- A+

I've been researching and benchmarking various Fibonacci algorithms recently for my own amusement and more or less by accident came up with an alternate implementation of the classic O(n) time and O(1) space dynamic programming implementation.

Consider the following two functions:

`BigInt fib_dp_classic(int n) { if (n == 0) { return 0; } BigInt x = 0, y = 1, z; for (int i = 2; i <= n; ++i) { z = x + y; x = y; y = z; } return y; } `

and

`BigInt fib_dp_mod(int n) { BigInt x = 0, y = 1, z = 1; for (int i = 0; i < n; ++i) { switch (i % 3) { case 0: y = x + z; break; case 1: z = x + y; break; case 2: x = y + z; break; } } switch (n % 3) { case 0: return x; break; case 1: return y; break; case 2: return z; break; } } `

On my machine, calculating the millionth Fibonacci number takes 6.55s with fib_dp_classic and 2.83 seconds with fib_dp_mod, and even turning on -O3 doesn't change this too much. I don't really have any good ideas as to why the mod version is faster. Is it because the extra store instructions in the classic version are more expensive than the mod in the second? It's my understanding that the compiler should be putting all three variables in registers in both versions and computing the mod is actually fairly expensive; is this not the case?
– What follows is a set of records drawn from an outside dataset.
/-- The offset of one cell before the mean is taken away. -/
def State.rawOffset (s : State) (g : Fin 3) (i v vm : Nat) : Nat :=
  let f := fmt32
  let t := f.mul (f.neg (s.rd (unitKey 0x800203 g))) (f.mul (f.sub v vm) (f.div f1 vm))
  let mx := s.rd (unitKey 0x800204 g)
  f.clamp (f.neg mx) mx (f.mul t (fSign i))

/-- Offsets of a string's active cells, with the absorber's position (0xFF none). -/
def State.offsets (s : State) (g : Fin 3) : List (MapCell × Int) × Nat :=
  let act := s.activeOf g
  let i := s.readRef 6 (s.rd (unitKey 0x800206 g))
  let f := fmt32
  let off := s.rd (unitKey 0x800206 g) == 0 || f.lt (f.abs i) (s.rd (unitKey 0x800205 g))
  let raw := match s.vMean g with
    | some vm =>
      if off || f.lt vm f1 then act.map fun m => (m, 0)
      else act.map fun m =>
        (m, if bit (s.repOf m).flags 3 then s.rawOffset g i (s.repOf m).v vm else 0)
    | none => act.map fun m => (m, 0)
  let mean := meanF (raw.map (·.2))
  let zero := raw.all fun p => p.2 == 0
  let q := raw.map fun p => (p.1, if zero then 0 else toQ15 (f.sub p.2 mean))
  let sum := q.foldl (fun a p => a + p.2) 0
  let below (m : MapCell) : Nat := (act.filter fun x =>
    f.lt (s.repOf x).v (s.repOf m).v || (f.eqv (s.repOf x).v (s.repOf m).v && x.pos < m.pos)).length
  let ab := ((act.find? fun m => below m + 1 == ceilDiv act.length 2).map (·.pos)).getD 0xFF
  (q.map fun p => (p.1, if p.1.pos = ab then p.2 - sum else p.2), ab)

/-- The largest and the smallest of a list of binary32 numbers. -/
def maxF (l : List Nat) : Nat := l.tail.foldl fmt32.max (l.headD 0)
def minF (l : List Nat) : Nat := l.tail.foldl fmt32.min (l.headD 0)

/-- Step 6: steering recomputed where it is due (spec/10 R338). -/
def State.steering (s : State) (g : Fin 3) (changed : Bool) : State :=
  let n := s.string.sinceSteer[g] + 1
  let s1 := s.modString fun t => { t with sinceSteer := t.sinceSteer.set g n }
  if s.rd (unitKey 0x800201 g) != 1 then
    s1.mapCells fun m => if m.str == g then { m with steer := 0 } else m
  else if n < s.rd (unitKey 0x800202 g) && !changed then
    s1.mapCells fun m => if m.str == g && !m.active then { m with steer := 0 } else m
  else
    let (q, ab) := s.offsets g
    let vs := (s.activeOf g).map fun m => (s.repOf m).v
    let s2 := s1.wrAll [(unitKey 0x800207 g, (s.vMean g).getD 0),
      (unitKey 0x800208 g, if vs.isEmpty then 0 else fmt32.sub (maxF vs) (minF vs)), (unitKey 0x800209 g, ab)]
    let s3 := (s2.count (unitKey 0x80020A g)).modString fun t => { t with sinceSteer := t.sinceSteer.set g 0 }
    s3.mapCells fun m =>
      if m.str == g then
        { m with steer := ((q.find? fun p => p.1.pos == m.pos).map (·.2)).getD 0 } else m

/-! ### References of the string engine (spec/10 R329, R331) -/

/-- SCALE, and what class 5 indices 16 to 39 read; a mean or an extreme of no cell is a value the spec leaves open. -/
def State.stringRefs (s : State) (g : Fin 3) : State :=
  let act := s.activeOf g
  let n := act.length
  let fitted := (s.cellsOf g).length
  let scale := if n = 0 then f1 else fmt32.div (fmt32.ofInt fitted) (fmt32.ofInt n)
  let vs := act.map fun m => (s.repOf m).v
  let (open_, s1) := if n = 0 then s.freeVal else (0, s)
  let v (x : Nat) := if n = 0 then open_ % 2 ^ 32 else x
  let vals := [fmt32.ofInt n, fmt32.ofInt fitted, v (meanF vs), vs.foldl fmt32.add 0, scale, v (maxF vs),
    v (minF vs), s.rd (0x801002 + g)]
  let s2 := s1.wr (0x801005 + g) scale
  { s2 with refs := { s2.refs with strings := Vector.ofFn fun i =>
      if i.val / 8 = g.val then vals.getD (i.val % 8) 0 else s2.refs.strings[i] } }

/-! ### The frame (spec/10 R323, R324, R331, R339) -/

/-- CFLAGS of a map cell. -/
def State.cflags (s : State) (m : MapCell) (clamped : Bool) : Nat :=
  let st := (s.repOf m).state
  let x := (s.string.molt[m.str]).filter fun x => x.is m && x.applied
  maskOf 8 fun i =>
    match i with
    | 0 => m.active
    | 1 => (match x with
      | some x => !x.insert && st != 3 && st != 4 && st != 6
      | none => false)
    | 2 => (match x with
      | some x => x.insert && x.abort.isNone && !x.entered && st != 5
      | none => false)
    | 3 => (match x with
      | some x => x.insert && x.abort.isNone && x.opening && !x.joining && st != 4
      | none => false)
    | 4 => m.off && st != 0
    | 5 => (match x with
      | some x => x.insert && x.abort.isSome && st != 4
      | none => false)
    | 6 => clamped
    | _ => s.rd (unitKey 0x800101 m.str) == 1

/-- The 8 bytes of a cell entry. -/
def State.cellEntry (s : State) (p c : Nat) : Bytes :=
  match s.string.map.find? fun m => m.dev.val == p && m.cell.val == c with
  | none => natLe 4 0 ++ natLe 1 0xFF ++ natLe 3 0
  | some m =>
    let x := fmt32.mul (s.rd (0x801002 + m.str)) (s.rd (0x801005 + m.str))
    let q := if m.active then toQ15 x else 0
    let over_ := m.active && (fmt32.lt x 0xBF800000 || fmt32.lt 0x3F7FFE00 x)
    natLe 2 (ofSigned 16 q) ++ natLe 2 (if m.active then ofSigned 16 m.steer else 0) ++
      natLe 1 (if m.active then m.slot else 0xFF) ++ natLe 1 (s.cflags m over_) ++ natLe 2 0

/-- SHARE_TARGET and OWN_CURRENT of position p (spec/10 R339). -/
def State.share (s : State) (p : Fin 32) : Nat × Nat :=
  if s.rd 0x801008 != 1 then (0, 0)
  else
    let run := (List.finRange 32).filter fun d => (s.contribOf d).dev == 4 && d.val < s.rd 0x001000
    let tot := run.foldl (fun a d => fmt32.add a (s.contribOf d).current) 0
    let n := run.foldl (fun a d => a + (s.contribOf d).runCells) 0
    let x := s.contribOf p
    let own := x.current
    if x.dev == 4 && 0 < n && p.val < s.rd 0x001000 then
      (fmt32.div (fmt32.mul tot (fmt32.ofInt x.runCells)) (fmt32.ofInt n), own)
    else (0, own)

/-- Whether the manager is in a state in which cell entries carry values (spec/10 R322). -/
def State.stringLive (s : State) : Bool := s.dev == 3 || s.dev == 4

/-- The STRING payload. -/
def State.stringPayload (s : State) : Bytes :=
  let n := s.rd 0x001000
  let live := s.stringLive
  let head := natLe 1 (if live && s.rd 0x801109 == 1 then 1 else 0) ++ natLe 3 n
  let strs := (List.range 3).flatMap fun g =>
    natLe 2 (if live then s.rd (unitKey 0x800105 g) else 0) ++ natLe 2 (s.rd (unitKey 0x800107 g))
  let devs := (List.finRange 32).flatMap fun p =>
    if p.val < n then
      let (sh, own) := s.share p
      natLe 4 sh ++ natLe 4 own ++ (List.range 6).flatMap fun c =>
        if live then s.cellEntry p.val c else natLe 8 0
    else []
  head ++ strs ++ devs

/-! ### Assembly and issue (spec/10 R321, R322, R328, R351; spec/14 R454) -/

/-- The controlled stop at the manager: OFF once the stop began in CHARGE, or every string current has settled (spec/10 R351). -/
def State.stopStep (s : State) : State :=
  if s.rd 0x801109 != 1 then s
  else
    let low := (List.finRange 3).all fun g =>
      let r := s.rd (unitKey 0x800206 g)
      r == 0 || fmt32.le (fmt32.abs (s.readRef 6 r)) (s.rd 0x80100B)
    let n := if low then s.string.settled + 1 else 0
    let s1 := s.modString fun t => { t with settled := n }
    if s.string.stopInCharge || n ≥ s.rd 0x80100C then
      (s1.modString fun t => { t with noTrip := Vector.replicate 3 true }).mapCells fun m => { m with off := true }
    else s1
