-- ==== Sys2Proof/Certificates/Slice0/Obligations.lean ====
section
/-! DEFINITION. The statements for the provers: what every command of the table does, what every step keeps, what reset leaves. In each, hypotheses speak of the state and the operands alone; `Completes` says that the command answers a next state with what follows. -/

open Sys2Proof Sys2Proof.Machine

/-- Every device-wide reset leaves BOOT with the objects at their defaults. The power-on reset and RESET_N hold the device as every device-wide reset leaves it, the power-on reset with the test port restarted; the release of each samples ROLE and, unless the other one still holds the device, leaves BOOT with cause 0 or 1; DEVICE_RESET, once its response is complete or 1 ms has passed, leaves BOOT with cause 2 and ROLE kept. Under hypotheses on the state and the operands alone, exec answers a next state with the command's own effect for: powerOnResetAssert, powerOnResetRelease, resetNAssert, resetNRelease, deviceReset. (spec/04 R94, R95, R96, R97, R98, R120; spec/19 R626.) -/
def Obligations.DeviceWideResetsLeaveBoot : Prop :=
  ∀ s : State,
    (Completes (.powerOnResetAssert) s fun t =>
          ResetLeaves s t ∧ t.power.por = true ∧ t.power.pinReset = s.power.pinReset ∧ t.rd kRole = s.rd kRole ∧ t.tap = State.reset.tap) ∧
    (∀ (role : Bool), s.power.por = true →
      Completes (.powerOnResetRelease role) s fun t =>
          ResetLeaves s t ∧ t.power.por = false ∧ t.power.pinReset = s.power.pinReset ∧ t.dev = 0 ∧ t.rd kResetCause = 0 ∧ t.rd kRole = (if role then 1 else 0) ∧ t.tap = s.tap) ∧
    (Completes (.resetNAssert) s fun t =>
          (s.power.por = false → ResetLeaves s t) ∧ t.power.pinReset = true ∧ t.power.por = s.power.por ∧ t.rd kRole = s.rd kRole ∧ t.tap = s.tap) ∧
    (∀ (role : Bool), s.power.pinReset = true →
      Completes (.resetNRelease role) s fun t =>
          (s.power.por = false → ResetLeaves s t ∧ t.dev = 0 ∧ t.rd kResetCause = 1) ∧ t.power.pinReset = false ∧ t.power.por = s.power.por ∧ t.rd kRole = (if role then 1 else 0) ∧ t.tap = s.tap) ∧
    (∀ (d : Nat), s.power.resetDue = some d → s.inReset = false → (s.responding = false ∨ d ≤ s.tick) →
      Completes (.deviceReset) s fun t =>
          ResetLeaves s t ∧ t.inReset = false ∧ t.dev = 0 ∧ t.rd kResetCause = 2 ∧ t.rd kRole = s.rd kRole ∧ t.power.resetDue = none ∧ t.tap = s.tap)

/-- BOOT ends in HATCH; Supervisor-only resets. With the reference present, PLL_T locked and a valid firmware bank, or with all of it loaded before, BOOT_COMPLETE ends in HATCH with the Supervisor executing; a watchdog expiry, WDT_TIMEOUT after the last service, and SUPERVISOR_RESTART stop the Supervisor alone, with causes 4 and 5: guards and engines stay, and so do the gates, carriers and legs where no GATE_LOOPBACK runs; it comes back, from a valid active bank, with its watchdog counting from the tick of its start. Under hypotheses on the state and the operands alone, exec answers a next state with the command's own effect for: bootComplete, supervisorWatchdogExpiry, cmdSupervisorRestart, supervisorRestartComplete. (spec/04 R99, R100, R101, R102, R103.) -/
def Obligations.BootAndSupervisorRestarts : Prop :=
  ∀ s : State,
    (s.dev = 0 → s.inReset = false → s.power.bootLoader = false → (s.power.loaded = true ∨ s.clock.refPresent = true ∧ (s.nv.fw[(0 : Fin 2)].valid = true ∨ s.nv.fw[(1 : Fin 2)].valid = true)) → s.bitAt (kPllStatus 0) 0 = true →
      Completes (.bootComplete) s fun t =>
          t.dev = 1 ∧ t.power.supervisor = true ∧ t.power.bootLoader = false ∧ t.power.wdtFrom = some s.tick ∧ t.hatch.since = s.tick ∧ t.tick = s.tick ∧
          t = { s with net := t.net, free := t.free, signals := t.signals, objs := t.objs, power := t.power, clock := t.clock, gates := t.gates, carriers := t.carriers, legs := t.legs, guard := t.guard, rails := t.rails, engines := t.engines, charge := t.charge, string := t.string, lanes := t.lanes, paths := t.paths, hatch := t.hatch, lease := t.lease, frames := t.frames, meas := t.meas, thermal := t.thermal, nv := t.nv, jobs := t.jobs, can := t.can, time := t.time }) ∧
    (∀ (serviced : BitVec 64) (d : Nat), s.power.supervisor = true → s.power.wdtFrom = some d →
      Completes (.supervisorWatchdogExpiry serviced) s fun t =>
          t.power.supervisor = false ∧ t.power.wdtFrom = none ∧ t.tick = max s.tick (max d (min serviced.toNat s.tick) + msTicks (s.rd 0x100501)) ∧ t.rd kResetCause = 4 ∧ t.rd 0x100502 = satInc 32 (s.rd 0x100502) ∧
          t.rd kDevState = s.rd kDevState ∧ t.rails.occ.getLsbD 122 = true ∧ t.guard = s.guard ∧ t.engines = s.engines ∧ t.rd kFitted = s.rd kFitted ∧
          ((∀ k : Fin 4, (s.jobs.slots[k].map fun j => j.act) ≠ some 6) → t.gates = s.gates ∧ t.carriers = s.carriers ∧ t.legs = s.legs) ∧
          t = { s with tick := t.tick, net := t.net, clock := t.clock, free := t.free, objs := t.objs, power := t.power, gates := t.gates, carriers := t.carriers, legs := t.legs, rails := t.rails, lanes := t.lanes, frames := t.frames, meas := t.meas, nv := t.nv, jobs := t.jobs, wdp := t.wdp }) ∧
    (s.power.supervisor = true → s.fallsDue = false → s.fellNow 8 = false → s.dev ≠ 0 → s.dev ≤ 7 →
      Completes (.cmdSupervisorRestart) s fun t =>
          t.power.supervisor = false ∧ t.power.wdtFrom = none ∧ t.rd kResetCause = 5 ∧ t.rd kResult = 0 ∧ t.lastStatus = 0 ∧ t.tick = s.tick ∧
          t.rd kDevState = s.rd kDevState ∧ t.guard = s.guard ∧ t.engines = s.engines ∧
          ((∀ k : Fin 4, (s.jobs.slots[k].map fun j => j.act) ≠ some 6) → t.gates = s.gates ∧ t.carriers = s.carriers ∧ t.legs = s.legs) ∧
          t = { s with free := t.free, objs := t.objs, power := t.power, gates := t.gates, carriers := t.carriers, legs := t.legs, rails := t.rails, lanes := t.lanes, frames := t.frames, meas := t.meas, nv := t.nv, jobs := t.jobs, wdp := t.wdp, lastStatus := t.lastStatus, lastData := t.lastData, clock := { s.clock with lines := t.clock.lines } }) ∧
    (s.power.supervisor = false → s.dev ≠ 0 → s.inReset = false → s.nv.fw[s.jobs.install.active].valid = true →
      Completes (.supervisorRestartComplete) s fun t =>
          t.power = { s.power with supervisor := true, wdtFrom := some s.tick } ∧
          t = { s with free := t.free, power := t.power, can := t.can, wdp := t.wdp, collector := { s.collector with relay := t.collector.relay } })
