/-! ### advance -/

@[simp] theorem State.advance_pending (n : Nat) : (s.advance n).pending = s.pending := rfl
@[simp] theorem State.advance_tick (n : Nat) : (s.advance n).tick = s.tick + n := rfl
@[simp] theorem State.advance_net (n : Nat) : (s.advance n).net = netOf (s.netUnits + s.netTicks n * s.inc) := rfl
@[simp] theorem State.advance_free (n : Nat) : (s.advance n).free = s.free := rfl
@[simp] theorem State.advance_objs (n : Nat) : (s.advance n).objs = s.objs := rfl
@[simp] theorem State.advance_lastStatus (n : Nat) : (s.advance n).lastStatus = s.lastStatus := rfl
@[simp] theorem State.advance_lastData (n : Nat) : (s.advance n).lastData = s.lastData := rfl
@[simp] theorem State.advance_power (n : Nat) : (s.advance n).power = s.power := rfl
@[simp] theorem State.advance_pins (n : Nat) : (s.advance n).pins = s.pins := rfl
@[simp] theorem State.advance_tap (n : Nat) : (s.advance n).tap = s.tap := rfl
@[simp] theorem State.advance_clock (n : Nat) : (s.advance n).clock = s.clock := rfl
@[simp] theorem State.advance_gates (n : Nat) : (s.advance n).gates = s.gates := rfl
@[simp] theorem State.advance_carriers (n : Nat) : (s.advance n).carriers = s.carriers := rfl
@[simp] theorem State.advance_legs (n : Nat) : (s.advance n).legs = s.legs := rfl
@[simp] theorem State.advance_guard (n : Nat) : (s.advance n).guard = s.guard := rfl
@[simp] theorem State.advance_rails (n : Nat) : (s.advance n).rails = s.rails := rfl
@[simp] theorem State.advance_signals (n : Nat) : (s.advance n).signals = s.signals := rfl
@[simp] theorem State.advance_winTrip (n : Nat) : (s.advance n).winTrip = s.winTrip := rfl
@[simp] theorem State.advance_engines (n : Nat) : (s.advance n).engines = s.engines := rfl
@[simp] theorem State.advance_modeDone (n : Nat) : (s.advance n).modeDone = s.modeDone := rfl
@[simp] theorem State.advance_refs (n : Nat) : (s.advance n).refs = s.refs := rfl
@[simp] theorem State.advance_charge (n : Nat) : (s.advance n).charge = s.charge := rfl
@[simp] theorem State.advance_string (n : Nat) : (s.advance n).string = s.string := rfl
@[simp] theorem State.advance_stringRx (n : Nat) : (s.advance n).stringRx = s.stringRx := rfl
@[simp] theorem State.advance_collector (n : Nat) : (s.advance n).collector = s.collector := rfl
@[simp] theorem State.advance_lanes (n : Nat) : (s.advance n).lanes = s.lanes := rfl
@[simp] theorem State.advance_paths (n : Nat) : (s.advance n).paths = s.paths := rfl
@[simp] theorem State.advance_hatch (n : Nat) : (s.advance n).hatch = s.hatch := rfl
@[simp] theorem State.advance_lease (n : Nat) : (s.advance n).lease = s.lease := rfl
@[simp] theorem State.advance_frames (n : Nat) : (s.advance n).frames = s.frames := rfl
@[simp] theorem State.advance_time (n : Nat) : (s.advance n).time = s.time := rfl
@[simp] theorem State.advance_meas (n : Nat) : (s.advance n).meas = s.meas := rfl
@[simp] theorem State.advance_thermal (n : Nat) : (s.advance n).thermal = s.thermal := rfl
@[simp] theorem State.advance_nv (n : Nat) : (s.advance n).nv = s.nv := rfl
@[simp] theorem State.advance_jobs (n : Nat) : (s.advance n).jobs = s.jobs := rfl
@[simp] theorem State.advance_can (n : Nat) : (s.advance n).can = s.can := rfl
@[simp] theorem State.advance_wdp (n : Nat) : (s.advance n).wdp = s.wdp := rfl
@[simp] theorem State.advance_capture (n : Nat) : (s.advance n).capture = s.capture := rfl
@[simp] theorem State.rd_advance (n : Nat) (j : Nat) : (s.advance n).rd j = s.rd j := rfl

/-! ### advanceTo -/

@[simp] theorem State.advanceTo_pending (n : Nat) : (s.advanceTo n).pending = s.pending := rfl
@[simp] theorem State.advanceTo_tick (n : Nat) : (s.advanceTo n).tick = s.tick + (n - s.tick) := rfl
@[simp] theorem State.advanceTo_net (n : Nat) : (s.advanceTo n).net = netOf (s.netUnits + s.netTicks (n - s.tick) * s.inc) := rfl
@[simp] theorem State.advanceTo_free (n : Nat) : (s.advanceTo n).free = s.free := rfl
@[simp] theorem State.advanceTo_objs (n : Nat) : (s.advanceTo n).objs = s.objs := rfl
@[simp] theorem State.advanceTo_lastStatus (n : Nat) : (s.advanceTo n).lastStatus = s.lastStatus := rfl
@[simp] theorem State.advanceTo_lastData (n : Nat) : (s.advanceTo n).lastData = s.lastData := rfl
@[simp] theorem State.advanceTo_power (n : Nat) : (s.advanceTo n).power = s.power := rfl
@[simp] theorem State.advanceTo_pins (n : Nat) : (s.advanceTo n).pins = s.pins := rfl
@[simp] theorem State.advanceTo_tap (n : Nat) : (s.advanceTo n).tap = s.tap := rfl
@[simp] theorem State.advanceTo_clock (n : Nat) : (s.advanceTo n).clock = s.clock := rfl
@[simp] theorem State.advanceTo_gates (n : Nat) : (s.advanceTo n).gates = s.gates := rfl
@[simp] theorem State.advanceTo_carriers (n : Nat) : (s.advanceTo n).carriers = s.carriers := rfl
@[simp] theorem State.advanceTo_legs (n : Nat) : (s.advanceTo n).legs = s.legs := rfl
@[simp] theorem State.advanceTo_guard (n : Nat) : (s.advanceTo n).guard = s.guard := rfl
@[simp] theorem State.advanceTo_rails (n : Nat) : (s.advanceTo n).rails = s.rails := rfl
@[simp] theorem State.advanceTo_signals (n : Nat) : (s.advanceTo n).signals = s.signals := rfl
@[simp] theorem State.advanceTo_winTrip (n : Nat) : (s.advanceTo n).winTrip = s.winTrip := rfl
@[simp] theorem State.advanceTo_engines (n : Nat) : (s.advanceTo n).engines = s.engines := rfl
@[simp] theorem State.advanceTo_modeDone (n : Nat) : (s.advanceTo n).modeDone = s.modeDone := rfl
@[simp] theorem State.advanceTo_refs (n : Nat) : (s.advanceTo n).refs = s.refs := rfl
@[simp] theorem State.advanceTo_charge (n : Nat) : (s.advanceTo n).charge = s.charge := rfl
@[simp] theorem State.advanceTo_string (n : Nat) : (s.advanceTo n).string = s.string := rfl
@[simp] theorem State.advanceTo_stringRx (n : Nat) : (s.advanceTo n).stringRx = s.stringRx := rfl
@[simp] theorem State.advanceTo_collector (n : Nat) : (s.advanceTo n).collector = s.collector := rfl
@[simp] theorem State.advanceTo_lanes (n : Nat) : (s.advanceTo n).lanes = s.lanes := rfl
@[simp] theorem State.advanceTo_paths (n : Nat) : (s.advanceTo n).paths = s.paths := rfl
@[simp] theorem State.advanceTo_hatch (n : Nat) : (s.advanceTo n).hatch = s.hatch := rfl
@[simp] theorem State.advanceTo_lease (n : Nat) : (s.advanceTo n).lease = s.lease := rfl
@[simp] theorem State.advanceTo_frames (n : Nat) : (s.advanceTo n).frames = s.frames := rfl
@[simp] theorem State.advanceTo_time (n : Nat) : (s.advanceTo n).time = s.time := rfl
@[simp] theorem State.advanceTo_meas (n : Nat) : (s.advanceTo n).meas = s.meas := rfl
@[simp] theorem State.advanceTo_thermal (n : Nat) : (s.advanceTo n).thermal = s.thermal := rfl
@[simp] theorem State.advanceTo_nv (n : Nat) : (s.advanceTo n).nv = s.nv := rfl
@[simp] theorem State.advanceTo_jobs (n : Nat) : (s.advanceTo n).jobs = s.jobs := rfl
@[simp] theorem State.advanceTo_can (n : Nat) : (s.advanceTo n).can = s.can := rfl
@[simp] theorem State.advanceTo_wdp (n : Nat) : (s.advanceTo n).wdp = s.wdp := rfl
@[simp] theorem State.advanceTo_capture (n : Nat) : (s.advanceTo n).capture = s.capture := rfl
@[simp] theorem State.rd_advanceTo (n : Nat) (j : Nat) : (s.advanceTo n).rd j = s.rd j := rfl

/-! ### raise -/

@[simp] theorem State.raise_pending (n : Nat) : (s.raise n).pending = s.pending := rfl
@[simp] theorem State.raise_tick (n : Nat) : (s.raise n).tick = s.tick := rfl
@[simp] theorem State.raise_net (n : Nat) : (s.raise n).net = s.net := rfl
@[simp] theorem State.raise_free (n : Nat) : (s.raise n).free = s.free := rfl
@[simp] theorem State.raise_objs (n : Nat) : (s.raise n).objs = s.objs := rfl
@[simp] theorem State.raise_lastStatus (n : Nat) : (s.raise n).lastStatus = s.lastStatus := rfl
@[simp] theorem State.raise_lastData (n : Nat) : (s.raise n).lastData = s.lastData := rfl
@[simp] theorem State.raise_power (n : Nat) : (s.raise n).power = s.power := rfl
@[simp] theorem State.raise_pins (n : Nat) : (s.raise n).pins = s.pins := rfl
@[simp] theorem State.raise_tap (n : Nat) : (s.raise n).tap = s.tap := rfl
@[simp] theorem State.raise_clock (n : Nat) : (s.raise n).clock = s.clock := rfl
@[simp] theorem State.raise_gates (n : Nat) : (s.raise n).gates = s.gates := rfl
@[simp] theorem State.raise_carriers (n : Nat) : (s.raise n).carriers = s.carriers := rfl
@[simp] theorem State.raise_legs (n : Nat) : (s.raise n).legs = s.legs := rfl
@[simp] theorem State.raise_guard (n : Nat) : (s.raise n).guard = s.guard := rfl
@[simp] theorem State.raise_rails (n : Nat) : (s.raise n).rails = { s.rails with occ := s.rails.occ ||| (1#128 <<< n) } := rfl
@[simp] theorem State.raise_signals (n : Nat) : (s.raise n).signals = s.signals := rfl
@[simp] theorem State.raise_winTrip (n : Nat) : (s.raise n).winTrip = s.winTrip := rfl
@[simp] theorem State.raise_engines (n : Nat) : (s.raise n).engines = s.engines := rfl
@[simp] theorem State.raise_modeDone (n : Nat) : (s.raise n).modeDone = s.modeDone := rfl
@[simp] theorem State.raise_refs (n : Nat) : (s.raise n).refs = s.refs := rfl
@[simp] theorem State.raise_charge (n : Nat) : (s.raise n).charge = s.charge := rfl
@[simp] theorem State.raise_string (n : Nat) : (s.raise n).string = s.string := rfl
@[simp] theorem State.raise_stringRx (n : Nat) : (s.raise n).stringRx = s.stringRx := rfl
@[simp] theorem State.raise_collector (n : Nat) : (s.raise n).collector = s.collector := rfl
@[simp] theorem State.raise_lanes (n : Nat) : (s.raise n).lanes = s.lanes := rfl
@[simp] theorem State.raise_paths (n : Nat) : (s.raise n).paths = s.paths := rfl
@[simp] theorem State.raise_hatch (n : Nat) : (s.raise n).hatch = s.hatch := rfl
@[simp] theorem State.raise_lease (n : Nat) : (s.raise n).lease = s.lease := rfl
@[simp] theorem State.raise_frames (n : Nat) : (s.raise n).frames = s.frames := rfl
@[simp] theorem State.raise_time (n : Nat) : (s.raise n).time = s.time := rfl
@[simp] theorem State.raise_meas (n : Nat) : (s.raise n).meas = s.meas := rfl
@[simp] theorem State.raise_thermal (n : Nat) : (s.raise n).thermal = s.thermal := rfl
@[simp] theorem State.raise_nv (n : Nat) : (s.raise n).nv = s.nv := rfl
@[simp] theorem State.raise_jobs (n : Nat) : (s.raise n).jobs = s.jobs := rfl
@[simp] theorem State.raise_can (n : Nat) : (s.raise n).can = s.can := rfl
@[simp] theorem State.raise_wdp (n : Nat) : (s.raise n).wdp = s.wdp := rfl
@[simp] theorem State.raise_capture (n : Nat) : (s.raise n).capture = s.capture := rfl
@[simp] theorem State.rd_raise (n : Nat) (j : Nat) : (s.raise n).rd j = s.rd j := rfl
In fact, I just put both of these through compiler explorer and both are using only registers once you turn optimizations on. Granted, this is only using ints, not the GMP-based bigints I was actually using for my benchmark. Is there some weird GMP implementation detail that might be the cause here?

Update: I even strace'd both to see if malloc() might be the culprit and fib_dp_classic uses 130 syscalls (for n=1000000) while fib_dp_mod uses 133. So still no real clues...

Your first function uses one addition and 3 copies for `BigInt`

-- all of the are quite time consuming operations. The second function uses one addition and one copy operations -- that's where the savings come from, you save 2 copy operations with `BigInt`

.